### EXERCISE REQUIREMENTS:
Print nothing but the lines below starting at the line that holds "LDRB, STRB -/" and ending at the line that holds "def execStrReg (c", including both, each exactly as written.

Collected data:
+ + +
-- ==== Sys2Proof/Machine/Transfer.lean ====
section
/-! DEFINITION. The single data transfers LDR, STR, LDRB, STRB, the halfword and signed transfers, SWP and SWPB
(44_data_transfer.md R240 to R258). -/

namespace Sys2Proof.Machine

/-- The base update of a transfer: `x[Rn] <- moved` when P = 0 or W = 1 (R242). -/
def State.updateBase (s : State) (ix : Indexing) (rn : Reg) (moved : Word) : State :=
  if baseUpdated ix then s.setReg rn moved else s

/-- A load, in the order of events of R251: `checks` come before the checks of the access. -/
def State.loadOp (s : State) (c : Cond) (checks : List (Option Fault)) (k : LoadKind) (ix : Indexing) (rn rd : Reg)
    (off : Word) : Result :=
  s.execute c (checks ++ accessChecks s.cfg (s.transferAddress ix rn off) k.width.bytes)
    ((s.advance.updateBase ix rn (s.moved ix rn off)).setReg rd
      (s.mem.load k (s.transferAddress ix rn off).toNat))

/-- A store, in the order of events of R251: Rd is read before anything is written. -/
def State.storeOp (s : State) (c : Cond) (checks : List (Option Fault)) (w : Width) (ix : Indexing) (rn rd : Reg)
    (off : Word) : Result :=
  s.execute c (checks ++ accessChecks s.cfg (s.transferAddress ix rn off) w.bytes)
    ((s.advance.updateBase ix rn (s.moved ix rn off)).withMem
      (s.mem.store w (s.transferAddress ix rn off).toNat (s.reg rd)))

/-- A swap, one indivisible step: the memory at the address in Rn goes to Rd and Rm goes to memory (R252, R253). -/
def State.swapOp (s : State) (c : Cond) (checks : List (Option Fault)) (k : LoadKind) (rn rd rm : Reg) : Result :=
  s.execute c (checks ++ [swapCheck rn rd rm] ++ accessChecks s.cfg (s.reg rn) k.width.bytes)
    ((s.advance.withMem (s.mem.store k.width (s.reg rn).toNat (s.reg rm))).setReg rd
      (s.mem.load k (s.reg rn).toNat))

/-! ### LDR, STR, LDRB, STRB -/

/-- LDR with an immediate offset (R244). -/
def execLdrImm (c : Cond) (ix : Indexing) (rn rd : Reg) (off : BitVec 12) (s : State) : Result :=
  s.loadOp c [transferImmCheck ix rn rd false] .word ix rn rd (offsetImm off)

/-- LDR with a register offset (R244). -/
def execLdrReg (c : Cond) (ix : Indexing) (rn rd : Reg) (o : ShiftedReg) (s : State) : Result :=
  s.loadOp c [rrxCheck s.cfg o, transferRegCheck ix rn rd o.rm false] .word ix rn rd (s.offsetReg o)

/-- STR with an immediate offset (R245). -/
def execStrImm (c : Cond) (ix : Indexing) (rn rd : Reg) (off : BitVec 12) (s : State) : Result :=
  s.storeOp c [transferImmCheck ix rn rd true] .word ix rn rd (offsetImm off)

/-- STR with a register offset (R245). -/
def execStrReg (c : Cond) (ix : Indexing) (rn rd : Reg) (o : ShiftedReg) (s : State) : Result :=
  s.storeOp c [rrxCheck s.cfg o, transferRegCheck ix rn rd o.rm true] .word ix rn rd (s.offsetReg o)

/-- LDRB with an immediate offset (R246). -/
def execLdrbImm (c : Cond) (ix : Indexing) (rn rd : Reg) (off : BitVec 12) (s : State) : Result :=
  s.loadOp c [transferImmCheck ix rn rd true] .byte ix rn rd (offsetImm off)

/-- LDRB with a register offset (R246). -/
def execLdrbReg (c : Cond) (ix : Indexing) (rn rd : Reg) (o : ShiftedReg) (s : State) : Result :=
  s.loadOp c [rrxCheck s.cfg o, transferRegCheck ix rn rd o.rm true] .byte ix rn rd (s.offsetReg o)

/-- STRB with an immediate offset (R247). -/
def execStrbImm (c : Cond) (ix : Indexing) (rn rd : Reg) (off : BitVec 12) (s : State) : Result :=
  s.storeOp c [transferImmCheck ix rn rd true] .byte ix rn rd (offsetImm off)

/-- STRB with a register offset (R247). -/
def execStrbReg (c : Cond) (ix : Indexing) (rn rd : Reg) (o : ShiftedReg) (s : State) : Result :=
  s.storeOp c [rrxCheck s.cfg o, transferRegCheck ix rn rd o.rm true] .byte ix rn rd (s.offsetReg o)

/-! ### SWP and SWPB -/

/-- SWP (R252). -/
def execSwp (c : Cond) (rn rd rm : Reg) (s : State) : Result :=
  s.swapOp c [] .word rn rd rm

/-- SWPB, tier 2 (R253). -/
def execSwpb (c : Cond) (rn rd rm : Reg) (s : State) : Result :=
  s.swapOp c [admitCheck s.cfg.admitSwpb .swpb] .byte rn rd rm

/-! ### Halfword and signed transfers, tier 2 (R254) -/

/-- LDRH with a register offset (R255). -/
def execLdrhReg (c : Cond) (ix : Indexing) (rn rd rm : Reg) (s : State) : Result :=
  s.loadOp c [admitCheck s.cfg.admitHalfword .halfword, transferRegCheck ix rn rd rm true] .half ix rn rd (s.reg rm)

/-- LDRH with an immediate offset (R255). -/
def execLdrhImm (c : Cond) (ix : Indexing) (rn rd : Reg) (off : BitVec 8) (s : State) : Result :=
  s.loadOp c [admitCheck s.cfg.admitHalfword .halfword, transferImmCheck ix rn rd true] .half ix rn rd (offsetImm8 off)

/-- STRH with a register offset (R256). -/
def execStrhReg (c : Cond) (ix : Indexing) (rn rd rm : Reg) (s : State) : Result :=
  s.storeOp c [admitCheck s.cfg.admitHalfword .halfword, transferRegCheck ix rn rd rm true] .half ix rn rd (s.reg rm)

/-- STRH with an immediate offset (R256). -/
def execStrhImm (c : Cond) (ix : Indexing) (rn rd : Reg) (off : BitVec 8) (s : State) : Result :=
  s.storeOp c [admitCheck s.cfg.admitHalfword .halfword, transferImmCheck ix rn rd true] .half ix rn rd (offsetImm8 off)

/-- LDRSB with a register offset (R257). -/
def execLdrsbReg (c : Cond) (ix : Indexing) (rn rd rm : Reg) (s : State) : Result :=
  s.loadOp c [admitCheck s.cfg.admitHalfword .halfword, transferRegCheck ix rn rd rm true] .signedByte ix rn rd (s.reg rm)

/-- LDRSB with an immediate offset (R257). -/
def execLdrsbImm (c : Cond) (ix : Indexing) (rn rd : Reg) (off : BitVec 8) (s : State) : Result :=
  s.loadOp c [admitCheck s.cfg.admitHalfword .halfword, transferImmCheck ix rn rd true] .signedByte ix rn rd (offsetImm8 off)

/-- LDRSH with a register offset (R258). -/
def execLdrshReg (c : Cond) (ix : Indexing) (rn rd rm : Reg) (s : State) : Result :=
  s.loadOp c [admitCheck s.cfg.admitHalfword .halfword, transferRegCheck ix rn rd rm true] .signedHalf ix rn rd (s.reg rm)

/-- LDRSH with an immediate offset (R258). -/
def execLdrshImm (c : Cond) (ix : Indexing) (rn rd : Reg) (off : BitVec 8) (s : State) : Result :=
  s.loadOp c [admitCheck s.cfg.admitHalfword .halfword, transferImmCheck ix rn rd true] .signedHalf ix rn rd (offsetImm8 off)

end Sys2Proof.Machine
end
+ + +
### OUTPUT:
/-! ### LDR, STR, LDRB, STRB -/

/-- LDR with an immediate offset (R244). -/
def execLdrImm (c : Cond) (ix : Indexing) (rn rd : Reg) (off : BitVec 12) (s : State) : Result :=
  s.loadOp c [transferImmCheck ix rn rd false] .word ix rn rd (offsetImm off)

/-- LDR with a register offset (R244). -/
def execLdrReg (c : Cond) (ix : Indexing) (rn rd : Reg) (o : ShiftedReg) (s : State) : Result :=
  s.loadOp c [rrxCheck s.cfg o, transferRegCheck ix rn rd o.rm false] .word ix rn rd (s.offsetReg o)

/-- STR with an immediate offset (R245). -/
def execStrImm (c : Cond) (ix : Indexing) (rn rd : Reg) (off : BitVec 12) (s : State) : Result :=
  s.storeOp c [transferImmCheck ix rn rd true] .word ix rn rd (offsetImm off)

/-- STR with a register offset (R245). -/
def execStrReg (c : Cond) (ix : Indexing) (rn rd : Reg) (o : ShiftedReg) (s : State) : Result :=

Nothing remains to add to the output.